• WHAT IS REQUIRED: Please indicate the number of lines in the listing below that include the string "enumeration"; add nothing else.

Segment Start: DATA UNDER STUDY

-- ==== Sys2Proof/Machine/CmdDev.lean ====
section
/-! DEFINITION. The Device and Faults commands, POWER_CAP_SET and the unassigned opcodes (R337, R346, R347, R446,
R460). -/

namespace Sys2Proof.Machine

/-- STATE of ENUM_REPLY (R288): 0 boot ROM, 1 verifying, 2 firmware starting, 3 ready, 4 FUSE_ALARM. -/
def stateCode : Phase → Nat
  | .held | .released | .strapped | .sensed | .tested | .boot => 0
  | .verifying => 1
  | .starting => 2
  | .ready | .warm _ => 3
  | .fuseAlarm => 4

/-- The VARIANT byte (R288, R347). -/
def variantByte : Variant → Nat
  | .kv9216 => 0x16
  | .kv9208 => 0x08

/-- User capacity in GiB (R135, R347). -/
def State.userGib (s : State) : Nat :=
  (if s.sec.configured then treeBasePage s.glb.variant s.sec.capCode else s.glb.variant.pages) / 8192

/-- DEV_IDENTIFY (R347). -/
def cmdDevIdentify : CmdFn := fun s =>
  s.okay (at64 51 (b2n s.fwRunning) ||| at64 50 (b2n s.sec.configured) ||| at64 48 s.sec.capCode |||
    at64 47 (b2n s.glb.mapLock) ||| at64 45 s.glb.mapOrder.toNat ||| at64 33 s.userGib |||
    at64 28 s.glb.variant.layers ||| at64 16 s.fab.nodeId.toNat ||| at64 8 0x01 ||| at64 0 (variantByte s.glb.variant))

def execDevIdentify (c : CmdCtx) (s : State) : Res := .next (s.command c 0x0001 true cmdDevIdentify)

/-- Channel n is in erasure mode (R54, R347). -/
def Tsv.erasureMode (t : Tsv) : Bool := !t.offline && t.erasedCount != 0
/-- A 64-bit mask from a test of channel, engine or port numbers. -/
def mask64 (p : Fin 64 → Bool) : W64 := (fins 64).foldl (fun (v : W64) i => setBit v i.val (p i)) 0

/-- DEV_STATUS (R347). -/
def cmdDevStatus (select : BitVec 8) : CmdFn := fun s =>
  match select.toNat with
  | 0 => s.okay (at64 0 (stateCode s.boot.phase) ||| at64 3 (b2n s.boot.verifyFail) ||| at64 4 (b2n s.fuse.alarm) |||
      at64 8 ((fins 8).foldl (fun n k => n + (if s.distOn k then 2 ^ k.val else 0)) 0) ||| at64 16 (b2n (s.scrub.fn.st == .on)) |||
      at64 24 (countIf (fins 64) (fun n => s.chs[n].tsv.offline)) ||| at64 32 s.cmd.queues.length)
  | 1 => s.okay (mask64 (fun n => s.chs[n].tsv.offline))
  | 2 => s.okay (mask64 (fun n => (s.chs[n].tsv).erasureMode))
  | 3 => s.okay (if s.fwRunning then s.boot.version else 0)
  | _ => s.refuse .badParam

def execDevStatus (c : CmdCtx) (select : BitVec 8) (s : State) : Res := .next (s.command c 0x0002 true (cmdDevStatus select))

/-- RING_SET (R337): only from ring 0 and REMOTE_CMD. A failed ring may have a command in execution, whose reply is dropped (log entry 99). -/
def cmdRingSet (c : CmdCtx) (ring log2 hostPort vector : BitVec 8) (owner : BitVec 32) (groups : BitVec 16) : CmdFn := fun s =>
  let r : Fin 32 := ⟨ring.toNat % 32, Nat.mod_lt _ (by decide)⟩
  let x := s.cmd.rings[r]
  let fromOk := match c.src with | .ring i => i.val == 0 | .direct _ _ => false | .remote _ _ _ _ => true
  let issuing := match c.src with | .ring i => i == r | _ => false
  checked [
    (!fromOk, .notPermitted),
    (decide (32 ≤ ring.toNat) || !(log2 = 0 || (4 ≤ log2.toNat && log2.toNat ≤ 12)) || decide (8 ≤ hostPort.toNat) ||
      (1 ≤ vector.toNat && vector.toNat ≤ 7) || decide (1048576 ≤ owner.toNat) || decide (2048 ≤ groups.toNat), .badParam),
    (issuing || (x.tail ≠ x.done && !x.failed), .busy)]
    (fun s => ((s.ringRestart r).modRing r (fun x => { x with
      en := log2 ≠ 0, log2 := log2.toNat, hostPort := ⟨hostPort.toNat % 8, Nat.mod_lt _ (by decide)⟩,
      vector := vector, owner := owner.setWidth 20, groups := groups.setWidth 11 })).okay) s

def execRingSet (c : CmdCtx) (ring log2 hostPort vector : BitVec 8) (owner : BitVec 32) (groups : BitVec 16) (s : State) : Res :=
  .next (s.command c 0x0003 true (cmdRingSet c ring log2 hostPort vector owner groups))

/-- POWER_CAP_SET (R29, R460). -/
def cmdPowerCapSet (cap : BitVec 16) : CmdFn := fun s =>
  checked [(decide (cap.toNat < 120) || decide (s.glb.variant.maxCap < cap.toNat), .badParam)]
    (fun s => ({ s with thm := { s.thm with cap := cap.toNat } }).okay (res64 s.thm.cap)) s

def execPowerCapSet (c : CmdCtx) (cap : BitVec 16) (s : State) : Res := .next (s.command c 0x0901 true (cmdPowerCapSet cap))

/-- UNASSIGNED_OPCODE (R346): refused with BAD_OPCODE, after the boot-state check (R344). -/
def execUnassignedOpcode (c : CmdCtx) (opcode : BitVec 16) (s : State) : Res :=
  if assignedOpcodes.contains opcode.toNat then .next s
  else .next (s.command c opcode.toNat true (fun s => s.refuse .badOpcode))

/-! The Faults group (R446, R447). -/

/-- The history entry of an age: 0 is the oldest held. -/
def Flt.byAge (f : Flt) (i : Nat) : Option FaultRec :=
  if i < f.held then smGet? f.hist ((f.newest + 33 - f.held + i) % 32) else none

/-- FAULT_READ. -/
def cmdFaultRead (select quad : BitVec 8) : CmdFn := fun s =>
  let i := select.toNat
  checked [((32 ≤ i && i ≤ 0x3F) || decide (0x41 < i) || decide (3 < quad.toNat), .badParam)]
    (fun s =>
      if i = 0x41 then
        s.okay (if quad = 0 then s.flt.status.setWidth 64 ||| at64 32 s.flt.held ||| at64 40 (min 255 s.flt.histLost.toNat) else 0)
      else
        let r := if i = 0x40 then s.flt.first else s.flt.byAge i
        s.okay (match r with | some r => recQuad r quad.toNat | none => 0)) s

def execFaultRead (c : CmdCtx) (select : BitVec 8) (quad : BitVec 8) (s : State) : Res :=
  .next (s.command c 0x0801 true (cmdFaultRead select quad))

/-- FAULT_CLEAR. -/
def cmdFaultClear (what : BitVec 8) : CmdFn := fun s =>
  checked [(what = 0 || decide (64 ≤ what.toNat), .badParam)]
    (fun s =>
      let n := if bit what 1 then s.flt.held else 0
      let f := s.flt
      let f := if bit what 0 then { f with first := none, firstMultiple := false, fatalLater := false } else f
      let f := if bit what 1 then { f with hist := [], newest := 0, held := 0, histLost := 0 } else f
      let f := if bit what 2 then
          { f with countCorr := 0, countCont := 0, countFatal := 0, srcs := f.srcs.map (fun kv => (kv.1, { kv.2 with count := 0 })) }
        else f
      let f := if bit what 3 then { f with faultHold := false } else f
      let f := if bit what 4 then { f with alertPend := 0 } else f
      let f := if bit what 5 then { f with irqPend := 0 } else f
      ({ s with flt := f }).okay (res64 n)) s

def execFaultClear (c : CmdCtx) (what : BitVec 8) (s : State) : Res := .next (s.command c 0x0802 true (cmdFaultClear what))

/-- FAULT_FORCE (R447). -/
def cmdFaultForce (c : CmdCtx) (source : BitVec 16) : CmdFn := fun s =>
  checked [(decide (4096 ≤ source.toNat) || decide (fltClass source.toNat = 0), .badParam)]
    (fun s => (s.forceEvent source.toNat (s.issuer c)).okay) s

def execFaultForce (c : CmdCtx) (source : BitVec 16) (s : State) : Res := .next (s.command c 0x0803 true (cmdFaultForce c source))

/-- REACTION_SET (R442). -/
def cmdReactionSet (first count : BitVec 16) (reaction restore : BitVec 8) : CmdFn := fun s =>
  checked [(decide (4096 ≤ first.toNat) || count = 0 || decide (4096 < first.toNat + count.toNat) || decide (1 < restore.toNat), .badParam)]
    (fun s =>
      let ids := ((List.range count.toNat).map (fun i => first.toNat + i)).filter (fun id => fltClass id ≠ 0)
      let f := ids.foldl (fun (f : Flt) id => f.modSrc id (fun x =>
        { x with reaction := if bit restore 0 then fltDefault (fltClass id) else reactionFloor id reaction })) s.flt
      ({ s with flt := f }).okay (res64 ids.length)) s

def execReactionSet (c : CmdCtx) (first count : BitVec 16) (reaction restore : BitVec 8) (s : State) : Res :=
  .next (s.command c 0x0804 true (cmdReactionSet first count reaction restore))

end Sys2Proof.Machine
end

Segment End: DATA UNDER STUDY
Segment Start: DATA UNDER STUDY

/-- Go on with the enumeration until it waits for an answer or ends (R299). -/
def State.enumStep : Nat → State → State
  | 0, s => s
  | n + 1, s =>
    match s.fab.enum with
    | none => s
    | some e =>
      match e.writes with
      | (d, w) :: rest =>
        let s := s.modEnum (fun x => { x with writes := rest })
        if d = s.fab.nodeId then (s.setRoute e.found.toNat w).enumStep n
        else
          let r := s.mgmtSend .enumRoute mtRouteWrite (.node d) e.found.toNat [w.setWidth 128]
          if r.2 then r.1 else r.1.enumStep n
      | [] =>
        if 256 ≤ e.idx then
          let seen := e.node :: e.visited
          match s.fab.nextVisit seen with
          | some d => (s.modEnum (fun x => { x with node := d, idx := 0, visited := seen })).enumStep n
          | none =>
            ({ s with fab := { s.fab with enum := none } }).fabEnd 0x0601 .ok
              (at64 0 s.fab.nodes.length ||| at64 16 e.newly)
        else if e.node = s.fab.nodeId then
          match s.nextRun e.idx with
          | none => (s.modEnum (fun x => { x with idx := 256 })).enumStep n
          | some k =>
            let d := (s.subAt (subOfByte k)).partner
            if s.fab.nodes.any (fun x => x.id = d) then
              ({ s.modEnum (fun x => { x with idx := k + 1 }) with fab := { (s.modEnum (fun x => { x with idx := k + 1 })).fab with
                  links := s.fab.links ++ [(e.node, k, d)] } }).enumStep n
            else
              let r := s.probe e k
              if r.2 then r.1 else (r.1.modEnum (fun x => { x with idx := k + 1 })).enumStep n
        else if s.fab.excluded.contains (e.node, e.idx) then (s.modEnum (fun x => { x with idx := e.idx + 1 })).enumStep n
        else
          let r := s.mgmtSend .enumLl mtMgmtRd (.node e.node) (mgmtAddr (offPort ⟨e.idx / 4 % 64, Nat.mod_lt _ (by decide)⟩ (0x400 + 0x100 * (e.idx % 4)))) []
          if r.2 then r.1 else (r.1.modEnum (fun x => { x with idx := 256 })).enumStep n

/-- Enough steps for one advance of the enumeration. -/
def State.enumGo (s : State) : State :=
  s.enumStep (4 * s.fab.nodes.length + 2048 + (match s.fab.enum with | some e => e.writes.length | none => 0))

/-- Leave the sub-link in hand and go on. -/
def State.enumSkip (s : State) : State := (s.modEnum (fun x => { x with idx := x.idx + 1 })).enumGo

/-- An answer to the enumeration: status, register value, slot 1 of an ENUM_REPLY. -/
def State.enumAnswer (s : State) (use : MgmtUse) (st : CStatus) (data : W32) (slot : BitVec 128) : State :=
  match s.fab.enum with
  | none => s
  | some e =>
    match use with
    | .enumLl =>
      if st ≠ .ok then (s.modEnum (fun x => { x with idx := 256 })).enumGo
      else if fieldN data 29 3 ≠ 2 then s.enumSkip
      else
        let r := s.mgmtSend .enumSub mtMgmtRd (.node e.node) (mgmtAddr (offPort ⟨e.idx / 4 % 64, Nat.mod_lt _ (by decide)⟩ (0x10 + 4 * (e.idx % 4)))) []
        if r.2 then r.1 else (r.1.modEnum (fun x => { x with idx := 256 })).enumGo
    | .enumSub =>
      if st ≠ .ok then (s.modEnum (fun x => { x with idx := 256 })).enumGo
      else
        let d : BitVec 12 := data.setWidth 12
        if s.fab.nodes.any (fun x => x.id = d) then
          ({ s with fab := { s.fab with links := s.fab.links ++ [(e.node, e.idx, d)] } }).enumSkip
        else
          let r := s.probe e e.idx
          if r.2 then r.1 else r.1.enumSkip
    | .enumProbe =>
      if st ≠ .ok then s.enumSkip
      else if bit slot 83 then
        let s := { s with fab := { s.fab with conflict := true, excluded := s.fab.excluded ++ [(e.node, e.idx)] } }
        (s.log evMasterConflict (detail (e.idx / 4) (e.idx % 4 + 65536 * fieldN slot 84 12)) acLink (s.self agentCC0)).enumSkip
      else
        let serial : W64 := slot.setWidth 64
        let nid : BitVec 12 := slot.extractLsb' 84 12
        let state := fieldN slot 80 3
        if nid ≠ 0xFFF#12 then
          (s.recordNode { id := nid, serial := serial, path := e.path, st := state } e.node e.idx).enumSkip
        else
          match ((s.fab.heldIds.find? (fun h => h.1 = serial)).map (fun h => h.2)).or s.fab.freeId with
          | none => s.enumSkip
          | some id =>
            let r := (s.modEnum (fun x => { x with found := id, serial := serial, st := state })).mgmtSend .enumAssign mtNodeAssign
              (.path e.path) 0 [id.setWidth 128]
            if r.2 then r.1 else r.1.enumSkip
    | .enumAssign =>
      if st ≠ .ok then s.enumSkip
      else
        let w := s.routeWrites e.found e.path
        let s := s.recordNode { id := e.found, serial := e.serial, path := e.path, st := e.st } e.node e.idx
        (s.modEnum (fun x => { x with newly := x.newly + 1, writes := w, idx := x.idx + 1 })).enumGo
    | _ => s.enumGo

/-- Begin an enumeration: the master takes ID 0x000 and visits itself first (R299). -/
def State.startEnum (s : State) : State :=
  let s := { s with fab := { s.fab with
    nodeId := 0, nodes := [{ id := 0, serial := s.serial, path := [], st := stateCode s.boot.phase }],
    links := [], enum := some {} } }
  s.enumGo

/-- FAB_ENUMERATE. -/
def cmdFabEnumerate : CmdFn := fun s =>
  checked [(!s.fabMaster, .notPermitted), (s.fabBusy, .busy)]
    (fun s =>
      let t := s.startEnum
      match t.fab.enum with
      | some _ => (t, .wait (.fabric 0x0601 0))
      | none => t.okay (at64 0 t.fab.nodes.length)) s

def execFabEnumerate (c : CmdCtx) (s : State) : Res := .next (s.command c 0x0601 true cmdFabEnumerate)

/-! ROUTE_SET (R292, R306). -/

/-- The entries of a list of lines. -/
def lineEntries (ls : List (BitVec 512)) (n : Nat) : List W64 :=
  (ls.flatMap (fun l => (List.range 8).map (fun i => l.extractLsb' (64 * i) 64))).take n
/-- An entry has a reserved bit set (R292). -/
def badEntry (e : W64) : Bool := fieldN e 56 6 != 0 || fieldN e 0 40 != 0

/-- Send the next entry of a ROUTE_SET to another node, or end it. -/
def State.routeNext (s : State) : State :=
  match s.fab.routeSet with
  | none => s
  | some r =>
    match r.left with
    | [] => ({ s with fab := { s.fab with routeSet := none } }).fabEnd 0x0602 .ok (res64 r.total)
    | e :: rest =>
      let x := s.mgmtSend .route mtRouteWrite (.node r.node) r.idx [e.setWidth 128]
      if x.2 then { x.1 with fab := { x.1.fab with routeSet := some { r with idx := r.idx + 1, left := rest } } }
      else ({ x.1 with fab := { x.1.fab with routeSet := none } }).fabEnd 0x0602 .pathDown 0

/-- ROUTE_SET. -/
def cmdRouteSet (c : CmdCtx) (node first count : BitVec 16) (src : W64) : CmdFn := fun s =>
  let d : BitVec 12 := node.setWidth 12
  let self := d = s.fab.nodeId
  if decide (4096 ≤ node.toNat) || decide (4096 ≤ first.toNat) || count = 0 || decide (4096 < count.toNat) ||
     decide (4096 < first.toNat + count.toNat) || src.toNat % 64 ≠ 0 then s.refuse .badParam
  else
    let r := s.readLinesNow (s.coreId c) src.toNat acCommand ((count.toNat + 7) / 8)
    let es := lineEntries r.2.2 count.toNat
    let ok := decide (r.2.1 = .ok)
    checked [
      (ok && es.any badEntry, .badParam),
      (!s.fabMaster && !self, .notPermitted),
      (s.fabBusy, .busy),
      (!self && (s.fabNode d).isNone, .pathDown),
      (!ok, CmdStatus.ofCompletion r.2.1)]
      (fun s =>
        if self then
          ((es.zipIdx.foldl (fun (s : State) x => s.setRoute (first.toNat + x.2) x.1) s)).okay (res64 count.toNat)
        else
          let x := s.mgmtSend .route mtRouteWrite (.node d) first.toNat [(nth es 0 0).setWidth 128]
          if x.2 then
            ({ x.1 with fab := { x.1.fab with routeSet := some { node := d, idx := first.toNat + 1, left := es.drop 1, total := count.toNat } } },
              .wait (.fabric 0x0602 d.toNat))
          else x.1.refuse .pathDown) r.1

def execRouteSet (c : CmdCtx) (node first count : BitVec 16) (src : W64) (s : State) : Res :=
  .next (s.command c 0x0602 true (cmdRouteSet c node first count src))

Segment End: DATA UNDER STUDY

• RESPONSE: 4